→ Exercise details
Reproduce the records exactly, beginning with their first line and ending with the line that contains "not ended. -/", and output nothing more.

→ Entries provided
____________

/-- A write of SEC_CMD_CTL with `op`: dropped while busy, a reserved op starts nothing (R17, R523). -/
def secStart (s : State) (op : Nat) : State :=
  if s.flag Reg.SEC_CMD_STATUS Fld.SEC_CMD_STATUS_busy then s.setFlag Reg.SEC_CMD_STATUS Fld.SEC_CMD_STATUS_busy_drop true
  else if 1 ≤ op && op ≤ 5 then
    let s1 := (s.setFlag Reg.SEC_CMD_STATUS Fld.SEC_CMD_STATUS_busy true).setFlag Reg.SEC_CMD_STATUS Fld.SEC_CMD_STATUS_done false
    bootAsk (beginTurn { s1 with sec := { s1.sec with op := some op } } 1) s.secPort (s.get Reg.SEC_CMD_ADDR Fld.SEC_CMD_ADDR_addr * 128)
      (s.get Reg.SEC_CMD_CTL Fld.SEC_CMD_CTL_len)
  else s

/-- Another command than the one started is dropped (R523). -/
def State.secBlocked (s : State) (op : Nat) : Bool :=
  s.flag Reg.SEC_CMD_STATUS Fld.SEC_CMD_STATUS_busy && s.sec.op != some op

/-- Run `f` as command `op`, or drop it; nothing happens while an operation started before it has not ended. -/
def secRun (s : State) (op : Nat) (f : State → State) : State :=
  if s.secBlocked op then s.setFlag Reg.SEC_CMD_STATUS Fld.SEC_CMD_STATUS_busy_drop true else if s.turn 1 then f s else s

/-- FW_STORE (R520, R523). -/
def fwStoreRun (s : State) (d : Option (List Byte)) : State :=
  if !s.stageOne && s.stage != 8 then secEnd s 6 else
  match s.fetched s.secPort d with
  | none => secEnd s 1
  | some bs =>
    match fwCheck bs s.flash.arb with
    | 0 =>
      let k := s.get Reg.SEC_FW Fld.SEC_FW_booted
      if s.stage = 8 then secEnd (storeFirmware (storeFirmware s 0 bs) 1 bs) 0 else secEnd (storeFirmware s (1 - k) bs) 0
    | r => secEnd s r

/-- A signed command `op` (R523-R525). -/
def signedRun (s : State) (op : Nat) (d : Option (List Byte)) : State :=
  if op != 5 && !s.stageOne then secEnd s 6 else
  match s.fetched s.secPort d with
  | none => secEnd s 1
  | some bs => match s.signedCheck bs op with
    | 0 => secEnd (signedEffect s bs op) 0
    | r => secEnd s r

/-! ### SPDM (R528) -/

/-- SPDM is served on a port whose link is up, from stage 1. -/
def State.spdmServed (s : State) (p : Nat) : Bool := s.stageOne && s.flag (Reg.HIF_PORT p) Fld.HIF_PORT_up

/-- Answer an SPDM request where it is served. -/
def spdmAnswer (s : State) (p : Nat) (what : String) (d : List Byte) : State :=
  if s.spdmServed p then s.out (.spdm p what d) else s

/-- Set the session state of a port. -/
def setSession (s : State) (p v : Nat) : State := s.setPort p { s.port p with session := v }

/-! ### The commands -/

def execFwStore (d : Option (List Byte)) (s : State) : Result := .next (secRun s 1 (fun s => fwStoreRun s d))
def execKeyEnroll (d : Option (List Byte)) (s : State) : Result := .next (secRun s 2 (fun s => signedRun s 2 d))
def execKeyRevoke (d : Option (List Byte)) (s : State) : Result := .next (secRun s 3 (fun s => signedRun s 3 d))
def execArbAdvance (d : Option (List Byte)) (s : State) : Result := .next (secRun s 4 (fun s => signedRun s 4 d))
def execDebugKill (d : Option (List Byte)) (s : State) : Result := .next (secRun s 5 (fun s => signedRun s 5 d))

/-- SEC_ATTEST (R527). -/
def execSecAttest (i : Option InstId) (s : State) : Result := .next (attestRequest s (i.map (·.val)))

/-- Debug is unlocked for this boot; the alias key follows the debug state (R521, R529). -/
def unlockedNow (s : State) : State :=
  let s1 : State := { s with sec := { s.sec with unlocked := true } }
  if s.sec.keySeed.isSome then deriveAlias s1 else s1

/-- DEBUG_UNLOCK (R529): only in stage 0, only while DEBUG_KILL is unblown. -/
def execDebugUnlock (response : List Byte) (s : State) : Result :=
  if s.stage = 0 && !s.flash.debugKill && Config.verify Config.vendorDebugKey (Config.debugChallenge s.sec.nonces)
      (BitVec.ofNat 512 (numAt response 0 64)) then
    .next ((unlockedNow s).setFlag Reg.SEC_FUSE Fld.SEC_FUSE_debug_unlocked true)
  else .next s

/-- PLDM_FIRMWARE_UPDATE: Shedy writes a copy, verified only at the next reset (R520). -/
def execPldmFirmwareUpdate (k : Fin 2) (d : List Byte) (s : State) : Result := .next (storeFirmware s k.val d)

/-- GET_VERSION: SPDM 1.2 and 1.3. -/
def execGetVersion (p : PortId) (s : State) : Result := .next (spdmAnswer s p.val "VERSION" [0x12, 0x13])

/-- GET_CAPABILITIES: no mutual authentication, no pre-shared keys. -/
def execGetCapabilities (p : PortId) (s : State) : Result := .next (spdmAnswer s p.val "CAPABILITIES" [])

/-- NEGOTIATE_ALGORITHMS: Ed25519, SHA-512, secp384r1, AES-256-GCM, each where the requester offers it. -/
def execNegotiateAlgorithms (p : PortId) (asym hash dhe aead : Bool) (s : State) : Result :=
  .next (spdmAnswer s p.val "ALGORITHMS" [BitVec.ofNat 8 (b2n asym + 2 * b2n hash + 4 * b2n dhe + 8 * b2n aead)])

/-- GET_DIGESTS: the digest of the chain of slot 0. -/
def execGetDigests (p : PortId) (s : State) : Result :=
  .next (spdmAnswer s p.val "DIGESTS" (bytesOf 64 (Config.sha512 s.chain).toNat))

/-- GET_CERTIFICATE of slot 0 (R522); another slot holds none. -/
def execGetCertificate (p : PortId) (slot : BitVec 4) (off len : BitVec 16) (s : State) : Result :=
  if slot = 0 then .next (spdmAnswer s p.val "CERTIFICATE" (slice s.chain off.toNat len.toNat))
  else .next (spdmAnswer s p.val "ERROR" [])

/-- CHALLENGE: signed with the alias key. -/
def execChallenge (p : PortId) (slot : BitVec 4) (nonce : BitVec 256) (s : State) : Result :=
  if slot = 0 then
    .next (spdmAnswer s p.val "CHALLENGE_AUTH" (bytesOf 64 (Config.sign s.aliasSeed (bytesOf 32 nonce.toNat)).toNat))
  else .next (spdmAnswer s p.val "ERROR" [])

/-- The measurements an index asks for: 0xFF all five, 0 their number. -/
def State.measured (s : State) (index : Nat) : List Byte :=
  if index = 0xFF then (List.range 5).flatMap (fun n => s.measurement (n + 1))
  else if index = 0 then [5]
  else s.measurement index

____________

→ Answer to this exercise
/-- A write of SEC_CMD_CTL with `op`: dropped while busy, a reserved op starts nothing (R17, R523). -/
def secStart (s : State) (op : Nat) : State :=
  if s.flag Reg.SEC_CMD_STATUS Fld.SEC_CMD_STATUS_busy then s.setFlag Reg.SEC_CMD_STATUS Fld.SEC_CMD_STATUS_busy_drop true
  else if 1 ≤ op && op ≤ 5 then
    let s1 := (s.setFlag Reg.SEC_CMD_STATUS Fld.SEC_CMD_STATUS_busy true).setFlag Reg.SEC_CMD_STATUS Fld.SEC_CMD_STATUS_done false
    bootAsk (beginTurn { s1 with sec := { s1.sec with op := some op } } 1) s.secPort (s.get Reg.SEC_CMD_ADDR Fld.SEC_CMD_ADDR_addr * 128)
      (s.get Reg.SEC_CMD_CTL Fld.SEC_CMD_CTL_len)
  else s

/-- Another command than the one started is dropped (R523). -/
def State.secBlocked (s : State) (op : Nat) : Bool :=
  s.flag Reg.SEC_CMD_STATUS Fld.SEC_CMD_STATUS_busy && s.sec.op != some op

/-- Run `f` as command `op`, or drop it; nothing happens while an operation started before it has not ended. -/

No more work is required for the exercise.